Variations in health visitor access

1st May 2009

Campaigners have highlighted wide variations in access to health visitors in England.


The Family and Parenting Institute (FPI) has pointed to a clear "north-south divide" in the access English children and parents have to health visitors.

County Durham Primary Care Trust's ratio of one health visitor for every 165 children is the best in the country, followed by Darlington and Bournemouth, compared to one for every 800 children in some London PCT areas.

The findings follow Lord Laming’s inquiries into the Victoria Climbie and Baby P cases, which have already recommended the number of health visitors needs to be increased.

The FPI, which has been campaigning for more health visitors since 2007, wants to see: a universal health visitor service with an intensive service for parents who will benefit most; a preventative health visitor service to help support the most vulnerable families; and better training and career structures for health visitors.

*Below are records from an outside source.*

theorem witness_OrderLedger :
    (
      let l : CellLane := CellLane.la
      let w : DWord := 0
      let s : State := onReset State.reset.chip
      let c := s.chip
      blockOk w = false ∧ c.laneFresh (cellLaneNum l) = false) ∧
    (
      let l : CellLane := CellLane.la
      let w : DWord := 0x3C009B744DBBA4F9
      let s : State := onReset { State.reset.chip with regs := [(0x4000200C, 0x27B5B), (0x40003018, 100), (0x4000301C, 50), (0x40003030, 7), (0x40003050, 63)], fire := { num := 5, starts := [(4, (some 3)), (5, (some 30)), (6, (some 40))], pcnt := 50 } }
      let c := s.chip
      let tag := bits w.toNat 55 44
      let diff := (tag + 4096 - c.fld LDG_LSTAT_T) % 4096
      let heard := blockOk w = true ∧ c.laneFresh (cellLaneNum l) = false ∧ (l = .la ∨ c.dual = true) ∧ c.fire.clkStop = false
      let new := c.findEnt tag = none ∧ ∃ f : Fin 4, c.entValid f = false
      heard ∧ diff < 8 ∧ new) ∧
    (
      let l : CellLane := CellLane.la
      let w : DWord := 0xF5008778BDFB0386
      let e : Fin 4 := 0
      let s : State := onReset { State.reset.chip with regs := [(0x4000200C, 0x10000), (0x40002100, 0x10008)] }
      let c := s.chip
      let b := if l = .la then 0 else 1
      let tag := bits w.toNat 55 44
      let diff := (tag + 4096 - c.fld LDG_LSTAT_T) % 4096
      let heard := blockOk w = true ∧ c.laneFresh (cellLaneNum l) = false ∧ (l = .la ∨ c.dual = true) ∧ c.fire.clkStop = false
      heard ∧ diff < 8 ∧ c.findEnt tag = some e.val ∧ c.flag (ordBit e b) = false ∧ c.flag (abortBit e b) = false) ∧
    (
      let l : CellLane := CellLane.la
      let w : DWord := 0x390060F9BEB061E7
      let e : Fin 4 := 1
      let s : State := onReset { State.reset.chip with regs := [(0x40002140, 0x30006)] }
      let c := s.chip
      let b := if l = .la then 0 else 1
      let tag := bits w.toNat 55 44
      let diff := (tag + 4096 - c.fld LDG_LSTAT_T) % 4096
      let heard := blockOk w = true ∧ c.laneFresh (cellLaneNum l) = false ∧ (l = .la ∨ c.dual = true) ∧ c.fire.clkStop = false
      heard ∧ diff < 8 ∧ c.findEnt tag = some e.val ∧ c.flag (ordBit e b) = true) ∧
    (
      let l : CellLane := CellLane.la
      let w : DWord := 0x390060F9BEB061E7
      let e : Fin 4 := 1
      let s : State := onReset { State.reset.chip with regs := [(0x40002140, 0x30006)] }
      let c := s.chip
      let tag := bits w.toNat 55 44
      let diff := (tag + 4096 - c.fld LDG_LSTAT_T) % 4096
      let heard := blockOk w = true ∧ c.laneFresh (cellLaneNum l) = false ∧ (l = .la ∨ c.dual = true) ∧ c.fire.clkStop = false
      heard ∧ diff < 8 ∧ c.findEnt tag = some e.val) ∧
    (
      let l : CellLane := CellLane.la
      let w : DWord := 0x960051473505BF5C
      let e : Fin 4 := 0
      let s : State := onReset { State.reset.chip with regs := [(0x40002100, 0x230005)] }
      let c := s.chip
      let b := if l = .la then 0 else 1
      let tag := bits w.toNat 55 44
      let diff := (tag + 4096 - c.fld LDG_LSTAT_T) % 4096
      let heard := blockOk w = true ∧ c.laneFresh (cellLaneNum l) = false ∧ (l = .la ∨ c.dual = true) ∧ c.fire.clkStop = false
      heard ∧ diff < 8 ∧ c.findEnt tag = some e.val ∧ c.fld (cmtFld e b) = 1 ∧ c.cmtOf e b ≠ bits w.toNat 55 12) ∧
    (
      let l : CellLane := CellLane.la
      let w : DWord := 0x390060F9BEB061E7
      let e : Fin 4 := 1
      let s : State := onReset { State.reset.chip with regs := [(0x40002140, 0x30006)] }
      let c := s.chip
      let b := if l = .la then 0 else 1
      let tag := bits w.toNat 55 44
      let diff := (tag + 4096 - c.fld LDG_LSTAT_T) % 4096
      let heard := blockOk w = true ∧ c.laneFresh (cellLaneNum l) = false ∧ (l = .la ∨ c.dual = true) ∧ c.fire.clkStop = false
      heard ∧ diff < 8 ∧ bits w.toNat 43 42 = 0 ∧ c.findEnt tag = some e.val ∧ c.flag (abortBit e b) = false) ∧
    (
      let l : CellLane := CellLane.la
      let w : DWord := 0x600639006C4DB8F
      let s : State := onReset State.reset.chip
      let c := s.chip
      let tag := bits w.toNat 55 44
      let diff := (tag + 4096 - c.fld LDG_LSTAT_T) % 4096
      let heard := blockOk w = true ∧ c.laneFresh (cellLaneNum l) = false ∧ (l = .la ∨ c.dual = true) ∧ c.fire.clkStop = false
      heard ∧ diff < 8 ∧ bits w.toNat 43 42 = 0 ∧ c.findEnt tag = none) ∧
    (
      let l : CellLane := CellLane.la
      let w : DWord := 0xEA00A1F560658058
      let s : State := onReset { State.reset.chip with regs := [(0x4000200C, 0x1089EB26), (0x40002100, 0x230005), (0x40002104, 0xBC614E), (0x4000210C, 0xBC614E), (0x40002140, 0x30006), (0x40002144, 0xBC614E), (0x4000214C, 0xBC614E), (0x40002180, 0x90007), (0x40002184, 0xBC614E), (0x4000218C, 0xBC614E), (0x400021C0, 0x210009), (0x400021C4, 0xBC614E), (0x400021CC, 0xBC614E), (0x40003018, 100), (0x4000301C, 50), (0x40003030, 7), (0x40003050, 63)], fire := { plans := [{ slot := 4, act := (Act.go 3) }], num := 5, starts := [(4, (some 3)), (5, (some 30)), (6, (some 40))], repCnt := 1 } }
      let c := s.chip
      let tag := bits w.toNat 55 44
      let diff := (tag + 4096 - c.fld LDG_LSTAT_T) % 4096
      let heard := blockOk w = true ∧ c.laneFresh (cellLaneNum l) = false ∧ (l = .la ∨ c.dual = true) ∧ c.fire.clkStop = false
      heard ∧ 2048 ≤ diff) ∧
    (
      let l : CellLane := CellLane.la
      let w : DWord := 0xBA00B20D1A9A33A8
      let s : State := onReset State.reset.chip
      let c := s.chip
      let tag := bits w.toNat 55 44
      let diff := (tag + 4096 - c.fld LDG_LSTAT_T) % 4096
      let heard := blockOk w = true ∧ c.laneFresh (cellLaneNum l) = false ∧ (l = .la ∨ c.dual = true) ∧ c.fire.clkStop = false
      heard ∧ 8 ≤ diff ∧ diff < 2048) ∧
    (
      let s : State := onReset { State.reset.chip with fire := { clkStop := true } }
      let c := s.chip
      c.fire.clkStop = true) ∧
    (
      let s : State := onReset { State.reset.chip with fire := { num := 1 } }
      let c := s.chip
      let due := (c.startTick c.fire.num).any fun t => t + c.fld LDG_LCTL_STAGGER ≤ c.ctick + 24
      due = false) ∧
    (
      let s : State := onReset State.reset.chip
      let c := s.chip
      let due := (c.startTick c.fire.num).any fun t => t + c.fld LDG_LCTL_STAGGER ≤ c.ctick + 24
      c.fire.clkStop = false ∧ due = true) ∧
    (
      let e : Fin 4 := 0
      let s : State := onReset { State.reset.chip with regs := [(0x4000200C, 0x50002), (0x40002100, 0x230005)] }
      let c := s.chip
      let blocked := c.fld LDG_LSTAT_STATE = 0 ∨ c.fld LDG_LSTAT_STATE = 1
      let ticks (n : Nat) : Prop := ∀ m, c.slotTicks = some m → n < m
      let reacting := c.flag CFL_REACT_BLK = true ∨ c.flag CFL_REACT_BYP = true ∨ c.flag CFL_REACT_HLD = true
      let due := (c.startTick c.fire.num).any fun t => t + c.fld LDG_LCTL_STAGGER ≤ c.ctick + 24
      let free := ¬ blocked ∧ ¬ reacting ∧ c.flag PWM_PCTL_MODE = false
      c.fire.clkStop = false ∧ c.flag PWM_PSTAT_HALTED = false ∧ free ∧ due = true ∧ c.dual = false ∧ ticks (c.fld LDG_LCTL_STAGGER) ∧ c.findEnt (c.fld LDG_LSTAT_T) = some e.val ∧ c.fld (cmtFld e 0) = 1 ∧ c.flag (ordBit e 0) = true) ∧
    (
      let s : State := onReset { State.reset.chip with regs := [(0x4000200C, 0x4227BF2)] }
      let c := s.chip
      let blocked := c.fld LDG_LSTAT_STATE = 0 ∨ c.fld LDG_LSTAT_STATE = 1
      let ticks (n : Nat) : Prop := ∀ m, c.slotTicks = some m → n < m
      let reacting := c.flag CFL_REACT_BLK = true ∨ c.flag CFL_REACT_BYP = true ∨ c.flag CFL_REACT_HLD = true
      let due := (c.startTick c.fire.num).any fun t => t + c.fld LDG_LCTL_STAGGER ≤ c.ctick + 24
      let free := ¬ blocked ∧ ¬ reacting ∧ c.flag PWM_PCTL_MODE = false
      c.fire.clkStop = false ∧ c.flag PWM_PSTAT_HALTED = false ∧ free ∧ due = true ∧ ticks (c.fld LDG_LCTL_STAGGER) ∧ c.findEnt (c.fld LDG_LSTAT_T) = none) ∧
    (
      let s : State := onReset State.reset.chip
      let c := s.chip
      c.fire.plans = []) ∧
    (
      let s : State := onReset { State.reset.chip with fire := { plans := [{ slot := 0, act := (Act.hold) }] } }
      let c := s.chip
      let p := { slot := 0, act := (Act.hold) }
      let ps := []
      c.fire.plans = p :: ps ∧ c.instantDue p = false) ∧
    (
      let s : State := onReset { State.reset.chip with fire := { plans := [{ slot := 4, act := (Act.pulse 3 77) }], starts := [(4, (some 0))], repCnt := 1 } }
      let c := s.chip
      let p := { slot := 4, act := (Act.pulse 3 77) }
      let ps := []
      c.fire.plans = p :: ps ∧ c.instantDue p = true ∧ c.flag PWM_PSTAT_HALTED = false ∧ c.flag PWM_PCTL_MODE = false ∧ c.fire.repCnt ≠ 0) ∧
    (
      let s : State := onReset { State.reset.chip with ctick := 0x6BF2, regs := [(0x40001038, 0x14000000), (0x40002000, 0x300A), (0x40002004, 200), (0x4000200C, 0x50002), (0x40002100, 0x230005), (0x40002104, 0xBC614E), (0x4000210C, 0xBC614E), (0x40002140, 0x30006), (0x40002144, 0xBC614E), (0x4000214C, 0xBC614E), (0x40002180, 0x90007), (0x40002184, 0xBC614E), (0x4000218C, 0xBC614E), (0x400021C0, 0x210009), (0x400021C4, 0xBC614E), (0x400021CC, 0xBC614E), (0x40003018, 100), (0x4000301C, 50), (0x40003030, 7), (0x40003050, 63)], fire := { num := 5, starts := [(4, (some 3)), (5, (some 30)), (6, (some 40))], pcnt := 50, haltByp := true } }
      let c := s.chip
      let blocked := c.fld LDG_LSTAT_STATE = 0 ∨ c.fld LDG_LSTAT_STATE = 1
      let reacting := c.flag CFL_REACT_BLK = true ∨ c.flag CFL_REACT_BYP = true ∨ c.flag CFL_REACT_HLD = true
      let free := ¬ blocked ∧ ¬ reacting ∧ c.flag PWM_PCTL_MODE = false
      free ∧ c.fire.stalled = false ∧ c.fire.clkStop = false ∧ c.fire.lastDl + 25600 ≤ c.ctick) ∧
    (
      let s : State := onReset State.reset.chip
      let c := s.chip
      let blocked := c.fld LDG_LSTAT_STATE = 0 ∨ c.fld LDG_LSTAT_STATE = 1
      let reacting := c.flag CFL_REACT_BLK = true ∨ c.flag CFL_REACT_BYP = true ∨ c.flag CFL_REACT_HLD = true
      let free := ¬ blocked ∧ ¬ reacting ∧ c.flag PWM_PCTL_MODE = false
      (¬ free ∨ c.fire.stalled = true ∨ c.ctick < c.fire.lastDl + 25600)) ∧
    (
      let v : Word := 0
      let org : Bool := true
      let s : State := onReset State.reset.chip
      let c := s.chip
      let a := if org then LDG_SLOT_ORG else LDG_SLOTS
      let x := v.toNat &&& (regWord a).rw
      x = c.reg a) ∧
    (
      let v : Word := 1
      let org : Bool := false
      let s : State := onReset State.reset.chip
      let c := s.chip
      let blocked := c.fld LDG_LSTAT_STATE = 0 ∨ c.fld LDG_LSTAT_STATE = 1
      let a := if org then LDG_SLOT_ORG else LDG_SLOTS
      let x := v.toNat &&& (regWord a).rw
      x ≠ c.reg a ∧ blocked) ∧
    (
      let v : Word := 1
      let org : Bool := false
      let s : State := onReset { State.reset.chip with regs := [(0x4000200C, 0x50002)] }
      let c := s.chip
      let blocked := c.fld LDG_LSTAT_STATE = 0 ∨ c.fld LDG_LSTAT_STATE = 1
      let a := if org then LDG_SLOT_ORG else LDG_SLOTS
      let x := v.toNat &&& (regWord a).rw
      x ≠ c.reg a ∧ (¬ blocked) ∧ c.fire.clkStop = false) ∧
    (
      let v : Word := 0
      let s : State := onReset State.reset.chip
      let c := s.chip
      let blocked := c.fld LDG_LSTAT_STATE = 0 ∨ c.fld LDG_LSTAT_STATE = 1
      (bits v.toNat 9 0 = c.fld LDG_LCTL_STAGGER ∨ blocked)) ∧
    (
      let v : Word := 0
      let s : State := onReset { State.reset.chip with regs := [(0x40002000, 1), (0x4000200C, 0x50002)] }
      let c := s.chip
      let blocked := c.fld LDG_LSTAT_STATE = 0 ∨ c.fld LDG_LSTAT_STATE = 1
      bits v.toNat 9 0 ≠ c.fld LDG_LCTL_STAGGER ∧ (¬ blocked) ∧ c.fire.clkStop = false) := by
  refine ⟨?_, ?_, ?_, ?_, ?_, ?_, ?_, ?_, ?_, ?_, ?_, ?_, ?_, ?_, ?_, ?_, ?_, ?_, ?_, ?_, ?_, ?_, ?_, ?_, ?_⟩ <;> (try dsimp only) <;> decide +kernel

The FPI chief executive Mary MacLeod said: "The value of health visitors is unquestionable. Parents tell us they are a lifeline.

"Health visitors respond to parents' worries and concerns, and their unique relationship and position of visiting families in their home means that they can detect problems that parents may not talk about."

She said the postcode lottery was unacceptable.

The Community Practitioners and Health Visitors Association (CPHVA) which represents health visitors, recommends each should have a case load of no more than 250 children.

The Department of Health said it was aware of the need to encourage greater investment in health visitors.